Pipenv: Python Dev Workflow for Humans
I took the title of this article directly from the documentation of Pipenv because it is amazingly accurate. If you have ever used package managers available for other languages, such as NPM or CocoaPods, and came to Python, you might have noticed that our Pip is not so sophisticated. It can also be a good thing since the barrier for entry is lowered, it's easier, but it also encourages filling our requirements.txt file with a bunch of dependencies from other libraries. Pipenv is here to help us manage our dependencies, it makes working with virtual environments more seamless and ensures that we are always using correct packages when developing our code. Want to know more? Read on!
Example App
Let's say we want to make an app that uploads a file to an S3 bucket. I picked this example because Amazon's Boto3 library has quite a few dependencies, and I think something like this is a prime example of how to optimize our requirements file. This app should be pretty straightforward and I didn't want to just pick a lot of arbitrary dependencies just to show you how full can your requirements file get. I will be doing everything in a virtual environment so we can get an accurate picture of our project dependencies. This example code was taken from https://boto3.amazonaws.com/v1/documentation/api/latest/guide/s3-uploading-files.html.

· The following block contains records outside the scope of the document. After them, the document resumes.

-- ==== Sys2Proof/Laws/State.lean ====
section
/-! SUPPORT. What each plain update of the state leaves of each of its parts, so that no proof need unfold one. -/

namespace Sys2Proof.Machine

variable (s : State)

@[simp] theorem State.send_pending (o : Out) : (s.send o).pending = s.pending := rfl
@[simp] theorem State.send_ident (o : Out) : (s.send o).ident = s.ident := rfl
@[simp] theorem State.send_cores (o : Out) : (s.send o).cores = s.cores := rfl
@[simp] theorem State.send_mem (o : Out) : (s.send o).mem = s.mem := rfl
@[simp] theorem State.send_erg (o : Out) : (s.send o).erg = s.erg := rfl
@[simp] theorem State.send_coll (o : Out) : (s.send o).coll = s.coll := rfl
@[simp] theorem State.send_host (o : Out) : (s.send o).host = s.host := rfl
@[simp] theorem State.send_job (o : Out) : (s.send o).job = s.job := rfl
@[simp] theorem State.send_silent (o : Out) : (s.send o).silent = s.silent := rfl
@[simp] theorem State.send_power (o : Out) : (s.send o).power = s.power := rfl
@[simp] theorem State.send_notar (o : Out) : (s.send o).notar = s.notar := rfl
@[simp] theorem State.send_cairn (o : Out) : (s.send o).cairn = s.cairn := rfl
@[simp] theorem State.send_out (o : Out) : (s.send o).out = s.out ++ [o] := rfl
@[simp] theorem State.send_free (o : Out) : (s.send o).free = s.free := rfl
@[simp] theorem State.send_cycle (o : Out) : (s.send o).cycle = s.cycle := rfl

@[simp] theorem State.mark_pending (f : CycleMarks → CycleMarks) : (s.mark f).pending = s.pending := rfl
@[simp] theorem State.mark_ident (f : CycleMarks → CycleMarks) : (s.mark f).ident = s.ident := rfl
@[simp] theorem State.mark_cores (f : CycleMarks → CycleMarks) : (s.mark f).cores = s.cores := rfl
@[simp] theorem State.mark_mem (f : CycleMarks → CycleMarks) : (s.mark f).mem = s.mem := rfl
@[simp] theorem State.mark_erg (f : CycleMarks → CycleMarks) : (s.mark f).erg = s.erg := rfl
@[simp] theorem State.mark_coll (f : CycleMarks → CycleMarks) : (s.mark f).coll = s.coll := rfl
@[simp] theorem State.mark_host (f : CycleMarks → CycleMarks) : (s.mark f).host = s.host := rfl
@[simp] theorem State.mark_job (f : CycleMarks → CycleMarks) : (s.mark f).job = s.job := rfl
@[simp] theorem State.mark_silent (f : CycleMarks → CycleMarks) : (s.mark f).silent = s.silent := rfl
@[simp] theorem State.mark_power (f : CycleMarks → CycleMarks) : (s.mark f).power = s.power := rfl
@[simp] theorem State.mark_notar (f : CycleMarks → CycleMarks) : (s.mark f).notar = s.notar := rfl
@[simp] theorem State.mark_cairn (f : CycleMarks → CycleMarks) : (s.mark f).cairn = s.cairn := rfl
@[simp] theorem State.mark_out (f : CycleMarks → CycleMarks) : (s.mark f).out = s.out := rfl
@[simp] theorem State.mark_free (f : CycleMarks → CycleMarks) : (s.mark f).free = s.free := rfl
@[simp] theorem State.mark_cycle (f : CycleMarks → CycleMarks) : (s.mark f).cycle = s.cycle.map f := rfl

@[simp] theorem State.draw_pending (place : Nat) : (s.draw place).2.pending = s.pending := rfl
@[simp] theorem State.draw_ident (place : Nat) : (s.draw place).2.ident = s.ident := rfl
@[simp] theorem State.draw_cores (place : Nat) : (s.draw place).2.cores = s.cores := rfl
@[simp] theorem State.draw_mem (place : Nat) : (s.draw place).2.mem = s.mem := rfl
@[simp] theorem State.draw_erg (place : Nat) : (s.draw place).2.erg = s.erg := rfl
@[simp] theorem State.draw_coll (place : Nat) : (s.draw place).2.coll = s.coll := rfl
@[simp] theorem State.draw_host (place : Nat) : (s.draw place).2.host = s.host := rfl
@[simp] theorem State.draw_job (place : Nat) : (s.draw place).2.job = s.job := rfl
@[simp] theorem State.draw_silent (place : Nat) : (s.draw place).2.silent = s.silent := rfl
@[simp] theorem State.draw_power (place : Nat) : (s.draw place).2.power = s.power := rfl
@[simp] theorem State.draw_notar (place : Nat) : (s.draw place).2.notar = s.notar := rfl
@[simp] theorem State.draw_cairn (place : Nat) : (s.draw place).2.cairn = s.cairn := rfl
@[simp] theorem State.draw_out (place : Nat) : (s.draw place).2.out = s.out := rfl
@[simp] theorem State.draw_free (place : Nat) : (s.draw place).2.free = s.free + 1 := rfl
@[simp] theorem State.draw_cycle (place : Nat) : (s.draw place).2.cycle = s.cycle := rfl
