-- ==== Sys2Proof/Decode.lean ====
section
/-! DEFINITION. Decoding of the stimulus word and of the selection word (R52 to R56), the encoder, the numbers of
the configuration enumerations (R57), and the reading of a word of the opcode table. -/

namespace Sys2Proof

/-- A row of the opcode table for an `n`-bit word: the bits examined, what they must be, the operation. -/
structure Row (n : Nat) where
  mask : BitVec n
  pattern : BitVec n
  op : Instr
  deriving DecidableEq, Repr

/-- Whether a word matches a row. -/
def Row.accepts {n : Nat} (r : Row n) (w : BitVec n) : Bool := w &&& r.mask == r.pattern

/-- The rows of `STIM3` (R52); `00x` matches none: no operation. -/
def stimRows : List (Row 3) :=
  [⟨0b100#3, 0b100#3, .reset⟩, ⟨0b111#3, 0b010#3, .edge0⟩, ⟨0b111#3, 0b011#3, .edge1⟩]

/-- The rows of `SEL7` in the order of R54's table. -/
def selRows : List (Row 7) :=
  [⟨0b1011000#7, 0b0010000#7, .stepDec⟩,
   ⟨0b1011000#7, 0b0011000#7, .stepInc⟩,
   ⟨0b1100000#7, 0b0100000#7, .pulseStart⟩,
   ⟨0b1110000#7, 0b0000000#7, .timeIdle⟩,
   ⟨0b1000100#7, 0b1000100#7, .timeWait⟩,
   ⟨0b1000111#7, 0b1000011#7, .holdChunk⟩,
   ⟨0b1000111#7, 0b1000001#7, .holdUnit⟩,
   ⟨0b1000111#7, 0b1000000#7, .pulseEnd⟩,
   ⟨0b1000111#7, 0b1000010#7, .reservedUnreachable⟩]

/-- The environment operation a stimulus word names, none for `00x` (R52). -/
def decodeStim (w : Stim3) : Option Instr := (stimRows.find? (·.accepts w)).map (·.op)

/-- The operations a selection word enables, in the order of R54's table: one, or a step operation before
`PULSE_START` where R98 leaves the order open. -/
def decodeSel (w : Sel7) : List Instr := (selRows.filter (·.accepts w)).map (·.op)

/-- The operations a word of either format names. -/
def decode : SelectionWord → List Instr
  | .stim w => (decodeStim w).toList
  | .sel w => decodeSel w

/-- The word of an operation, every unexamined bit 0 (R52, R54). -/
def encode : Instr → SelectionWord
  | .reset => .stim 0b100#3
  | .edge0 => .stim 0b010#3
  | .edge1 => .stim 0b011#3
  | .stepDec => .sel 0b0010000#7
  | .stepInc => .sel 0b0011000#7
  | .pulseStart => .sel 0b0100000#7
  | .timeIdle => .sel 0b0000000#7
  | .timeWait => .sel 0b1000100#7
  | .holdChunk => .sel 0b1000011#7
  | .holdUnit => .sel 0b1000001#7
  | .pulseEnd => .sel 0b1000000#7
  | .reservedUnreachable => .sel 0b1000010#7

/-- `REQ3`, the request sub-word `{tick_pend, step_pend, inc}` of `SEL7` (R53). -/
def req3 (w : Sel7) : BitVec 3 := w.extractLsb' 3 3

/-- `HC2`, the hold-condition sub-word `{ge, gt}` of `SEL7` (R53). -/
def hc2 (w : Sel7) : BitVec 2 := w.extractLsb' 0 2

/-- Which format a word of `nbits` bits is in: at most 3 bits `STIM3`, 4 to 7 bits `SEL7`. In a whole byte both
formats meet; a byte whose bits 7 to 3 are 0 and whose low bits name an environment operation is read as `STIM3`,
since no `SEL7` of a reachable state has that value (log entry 7). -/
def readTableWord (nbits w : Nat) : Option SelectionWord :=
  if nbits ≤ 3 then
    if w < 8 then some (.stim (BitVec.ofNat 3 w)) else none
  else if w < 128 then
    if 8 ≤ nbits ∧ w < 8 ∧ (decodeStim (BitVec.ofNat 3 w)).isSome then some (.stim (BitVec.ofNat 3 w))
    else some (.sel (BitVec.ofNat 7 w))
  else none

/-- The instruction read from a word of the opcode table; where a word enables two operations, the step operation. -/
def decodeTableWord (nbits w : Nat) : Option Instr :=
  match readTableWord nbits w with
  | none => none
  | some v => (decode v).head?

/-- R57: 0 = `HOME_AT_MIN`, 1 = `HOME_AT_MAX`. -/
def HomePolarity.bit : HomePolarity → BitVec 1
  | .homeAtMin => 0#1
  | .homeAtMax => 1#1

/-- R57: 0 = `LIMITED_RANGE`, 1 = `RETAIN_REFERENCE`. -/
def TravelMode.bit : TravelMode → BitVec 1
  | .limitedRange => 0#1
  | .retainReference => 1#1

/-- R57: 0 = `FALLING`, 1 = `RISING`. -/
def StepEdge.bit : StepEdge → BitVec 1
  | .falling => 0#1
  | .rising => 1#1

end Sys2Proof
end

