-- ==== Sys2Proof/Machine/Lines.lean ====
section
/-! DEFINITION. From the levels on the input lines to stimulus words (R6, R48, R52). The levels are the environment's:
the block holds none of them (R30). -/

namespace Sys2Proof.Machine

/-- A qualifying edge (R48): the transition of `step_in` that `STEP_EDGE` selects. -/
def qualifies (c : Config) (before now : Level) : Bool :=
  match c.stepEdge with
  | .falling => before && !now
  | .rising => !before && now

/-- The levels on the three input lines at one instant (R6). -/
structure InputLines where
  rst : Level
  stepIn : Level
  dirIn : Level
  deriving DecidableEq, Repr

/-- The stimulus word of an instant, from the level of `step_in` before it (R52). -/
def stimWord (c : Config) (before : Level) (now : InputLines) : Stim3 :=
  BitVec.ofBool now.rst ++ BitVec.ofBool (qualifies c before now.stepIn) ++ BitVec.ofBool now.dirIn

/-- The stimulus words of a sampled waveform, from the level of `step_in` before its first sample. -/
def stimWords (c : Config) : Level → List InputLines → List Stim3
  | _, [] => []
  | before, now :: rest => stimWord c before now :: stimWords c now.stepIn rest

end Sys2Proof.Machine
end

Everything you are about to see was executed inside this repository. You can clone it and follow along, I highly recommend you see it for yourself. If you want to make your life easier, also use Pyenv (read about it here) and Python 3.8.2 which was used to create examples for this article.
Basic Pip usage
Let's see how we would use Pip to build this app. First, we would create a virtual environment and activate it:
cd pip-example
python -m venv venv
. venv/bin/activate
Let's now check our Pip freeze command to make sure we don't have any packages installed:
pip freeze
Let's now install boto3 library and check our "pip freeze":
pip install boto3
pip freeze
boto3==1.14.28
botocore==1.17.28
docutils==0.15.2
jmespath==0.10.0
python-dateutil==2.8.1
s3transfer==0.3.3
six==1.15.0
urllib3==1.25.10
The reason why we are checking "pip freeze" is that a lot of people, when working on a project, install packages first and add them to requirements later, and they often use the command "pip freeze" and forward that output to requirements.txt. But this list of dependencies is not something we want to save and version in our repository as the only real dependency from this list is boto3.
Right now it's quite easy to pick out our dependency and copy it to the requirements file, but how about when you introduce a couple more libraries? Once your list of dependencies gets longer, your willingness to pick out correct dependencies from a list gets lower and you start flooding your requirements with unnecessary libraries, which will inevitably produce clashes among their dependencies.
Let's now deactivate our virtual environment to check out Pipenv:
deactivate
Basic Pipenv usage
First, we need to install Pipenv, which is pretty easy on a macOS with Homebrew installed:
brew install pipenv
Otherwise you should follow installation steps from Pipenv documentation.
Let's now do the same thing, but with Pipenv:
cd pipenv-example
pipenv --three
pipenv shell
If you are using pyenv (you should be) and you have specified a local version of Python, you can just use Pipenv shell and everything will be set up for you. You can read about pyenv in my previous article.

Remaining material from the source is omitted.